[PATCH net 4/4] net: axienet: Split into MAC and MDIO drivers

Thu Jul 10 16:37:28 PDT 2025

Hi Andrew,

On 6/23/25 19:16, Sean Anderson wrote:
> On 6/23/25 18:45, Andrew Lunn wrote:
>> On Mon, Jun 23, 2025 at 02:48:53PM -0400, Sean Anderson wrote:
>>> On 6/23/25 14:27, Andrew Lunn wrote:
>>> > On Mon, Jun 23, 2025 at 11:16:08AM -0400, Sean Anderson wrote:
>>> >> On 6/21/25 03:33, Andrew Lunn wrote:
>>> >> > On Thu, Jun 19, 2025 at 04:05:37PM -0400, Sean Anderson wrote:
>>> >> >> Returning EPROBE_DEFER after probing a bus may result in an infinite
>>> >> >> probe loop if the EPROBE_DEFER error is never resolved.
>>> >> > 
>>> >> > That sounds like a core problem. I also thought there was a time
>>> >> > limit, how long the system will repeat probes for drivers which defer.
>>> >> > 
>>> >> > This seems like the wrong fix to me.
>>> >> 
>>> >> I agree. My first attempt to fix this did so by ignoring deferred probes
>>> >> from child devices, which would prevent "recursive" loops like this one
>>> >> [1]. But I was informed that failing with EPROBE_DEFER after creating a
>>> >> bus was not allowed at all, hence this patch.
>>> > 
>>> > O.K. So why not change the order so that you know you have all the
>>> > needed dependencies before registering the MDIO bus?
>>> > 
>>> > Quoting your previous email:
>>> > 
>>> >> Returning EPROBE_DEFER after probing a bus may result in an infinite
>>> >> probe loop if the EPROBE_DEFER error is never resolved. For example,
>>> >> if the PCS is located on another MDIO bus and that MDIO bus is
>>> >> missing its driver then we will always return EPROBE_DEFER.
>>> > 
>>> > Why not get a reference on the PCS device before registering the MDIO
>>> > bus?
>>> 
>>> Because the PCS may be on the MDIO bus. This is probably the most-common
>>> case.
>> 
>> So you are saying the PCS is physically there, but the driver is
>> missing because of configuration errors?

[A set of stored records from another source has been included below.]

-- ==== Sys2Proof/Laws/Ops.lean ====
section
/-! SUPPORT. What each shared operation can do, said once. Later proofs cite these and unfold none of the operations. -/

namespace Sys2Proof.Machine

/-! ### The outbound queue (R51, R52) -/

/-- Inserting a notice adds one. -/
@[simp] theorem insertNotice_length (n : OutNotice) (q : List OutNotice) : (insertNotice n q).length = q.length + 1 := by
  induction q with
  | nil => rfl
  | cons m ms ih => unfold insertNotice; split <;> simp [ih]

/-- The notices of a queue after an insertion: the old ones and the new one. -/
theorem mem_insertNotice {a n : OutNotice} {q : List OutNotice} : a ∈ insertNotice n q ↔ a = n ∨ a ∈ q := by
  induction q with
  | nil => simp [insertNotice]
  | cons m ms ih =>
    unfold insertNotice
    split
    · simp
    · simp only [List.mem_cons, ih]; exact or_left_comm

/-- The order of the queue (R51): SAFETY first. -/
def Ordered (q : List OutNotice) : Prop := q.Pairwise fun a b => a.priority.code ≤ b.priority.code

/-- An insertion keeps the order. -/
theorem ordered_insertNotice {n : OutNotice} {q : List OutNotice} (h : Ordered q) : Ordered (insertNotice n q) := by
  induction q with
  | nil => simp [insertNotice, Ordered]
  | cons m ms ih =>
    have hm := List.pairwise_cons.1 h
    unfold insertNotice
    split
    · rename_i hlt
      refine List.pairwise_cons.2 ⟨fun b hb => ?_, h⟩
      rcases List.mem_cons.1 hb with rfl | hb
      · omega
      · have := hm.1 b hb; omega
    · rename_i hge
      refine List.pairwise_cons.2 ⟨fun b hb => ?_, ih hm.2⟩
      rcases mem_insertNotice.1 hb with rfl | hb
      · omega
      · exact hm.1 b hb

/-- What handing LINK a notice can do: nothing in FAULT; placed; placed after the last and least urgent one was dropped; dropped. -/
theorem queueNotice_cases (n : OutNotice) (s : State) :
    (s.link.state = .fault ∧ queueNotice n s = s)
    ∨ (s.link.state ≠ .fault ∧ s.mail.outbound.length < 8
        ∧ queueNotice n s = s.setMail { s.mail with outbound := insertNotice n s.mail.outbound })
    ∨ (s.link.state ≠ .fault ∧ 8 ≤ s.mail.outbound.length ∧ ∃ v, s.mail.outbound.getLast? = some v
        ∧ n.priority.code < v.priority.code ∧ v.mark = .waiting
        ∧ queueNotice n s = dropEffect v
            (s.setMail { s.mail with outbound := insertNotice n s.mail.outbound.dropLast, outboundDropped := true }))
    ∨ (s.link.state ≠ .fault ∧ 8 ≤ s.mail.outbound.length
        ∧ queueNotice n s = dropEffect n (s.setMail { s.mail with outboundDropped := true })) := by
  unfold queueNotice outboundCapacity
  by_cases hf : s.link.state = .fault
  · simp [hf]
  · by_cases hl : s.mail.outbound.length < 8
    · simp [hf, hl]
    · have hne : s.mail.outbound ≠ [] := by intro h; simp [h] at hl
      obtain ⟨v, hv⟩ : ∃ v, s.mail.outbound.getLast? = some v := ⟨_, List.getLast?_eq_some_getLast hne⟩
      simp only [hf, hl, if_false, hv]
      by_cases hc : n.priority.code < v.priority.code ∧ v.mark = .waiting
      · right; right; left
        exact ⟨hf, by omega, v, rfl, hc.1, hc.2, by simp [hc]⟩
      · right; right; right
        exact ⟨hf, by omega, by simp [hc]⟩

/-- A notice handed over with room in the queue, outside FAULT, is placed and changes nothing else. -/
theorem queueNotice_room {n : OutNotice} {s : State} (hf : s.link.state ≠ .fault) (hr : s.mail.outbound.length < 8) :
    queueNotice n s = s.setMail { s.mail with outbound := insertNotice n s.mail.outbound } := by
  simp [queueNotice, hf, outboundCapacity, hr]

/-! ### Notices taken (R54) -/

/-- What a command of a notice kind can do: nothing, or take the head and resolve it. -/
theorem takeHead_cases (mine : Option Kind → Bool) (effect : InNotice → State → State) (refused : State → State) (s : State) :
    takeHead mine effect refused s = s
    ∨ ∃ n rest, s.mail.inbound = n :: rest ∧ mine (Kind.ofCode n.kind) = true
        ∧ (s.needsReply n = true → s.mail.outbound.length < 8)
        ∧ takeHead mine effect refused s
            = resolve effect refused n (s.verdict n) (s.setMail { s.mail with inbound := rest }) := by
  unfold takeHead
  split
  · exact .inl rfl
  · rename_i n rest hq
    split
    · rename_i hc
      simp only [Bool.and_eq_true, Bool.or_eq_true, Bool.not_eq_true', decide_eq_true_eq] at hc
      refine .inr ⟨n, rest, hq, hc.1, fun hr => ?_, rfl⟩
      rcases hc.2 with h | h
      · rw [h] at hr; exact absurd hr (by decide)
      · exact h
    · exact .inl rfl

/-- A head of the command's kind that its owner takes and that needs no reply. -/
theorem takeKind_taken {k : Kind} {effect : InNotice → State → State} {s : State} {n : InNotice} {rest : List InNotice}
    (hq : s.mail.inbound = n :: rest) (hk : Kind.ofCode n.kind = some k) (hv : s.verdict n = .taken)
    (hr : s.needsReply n = true → s.mail.outbound.length < 8) :
    takeKind k effect s = effect n (s.setMail { s.mail with inbound := rest }) := by
  unfold takeKind takeHead
  simp only [hq, hk, hv, resolve]
  cases h : s.needsReply n
  · simp
  · simp [hr h, outboundCapacity]

end Sys2Proof.Machine
end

Then it sounds like a kconfig
>> issue?
>> 
>> Or are you saying the driver has been built but then removed from
>> /lib/modules/
> 
> The latter. Or maybe someone just forgot to install it (or include it
> with their initramfs). Or maybe there was some error with the MDIO bus.
> 
> There are two mutually-exclusive scenarios (that can both occur in the
> same system). First, the PCS can be attached to our own MDIO bus:
> 
> MAC
>  |
>  +->MDIO
>      |
>      +->PCS
>      +->PHY (etc)
> 
> In this scenario, we have to probe the MDIO bus before we can look up
> the PCS, since otherwise the PCS will always be missing when we look for
> it. But if we do things in the right order then we can't get
> EPROBE_DEFER, and so there's no risk of a probe loop.
> 
> Second, the PCS can be attached to some other MDIO bus:
> 
> MAC              MDIO
>  |                 |
>  +->MDIO           +->PCS
>       |
>       +->PHY (etc)
> 
> In this scenario, the MDIO bus might not be present for whatever reason
> and we have the possibility of an EPROBE_DEFER error. If that happens,
> we will end up in a probe loop because the PHY on the MDIO bus
> incremented deferred_trigger_count when it probed successfully:
> 
> deferred_probe_work_func()
>   driver_probe_device(MAC)
>     axienet_probe(MAC)
>       mdiobus_register(MDIO)
>         device_add(PHY)
>           (probe successful)
>           driver_bound(PHY)
>             driver_deferred_probe_trigger()
>       return -EPROBE_DEFER
>     driver_deferred_probe_add(MAC)
>     // deferred_trigger_count changed, so...
>     driver_deferred_probe_trigger()

Does the above scenario make sense? As I see it, the only approaches are

- Modify the driver core to detect and mitigate this sort of scenario
  (NACKed by Greg).
- Split the driver into MAC and MDIO parts (this patch).
- Modify phylink to allow connecting a PCS after phylink_create but
  before phylink_start. This is tricky because the PCS can affect the
  supported phy interfaces, and phy interfaces are validated in
  phylink_create.
- Defer phylink_create to ndo_open. This means that all the
  netdev/ethtool ops that use phylink now need to check ip the netdev is
  open and fall back to some other implementation. I don't think we can
  just return -EINVAL or whatever because using ethtool on a down device
  has historically worked. I am wary of breaking userspace because some
  tool assumes it can get_ksettings while the netdev is down.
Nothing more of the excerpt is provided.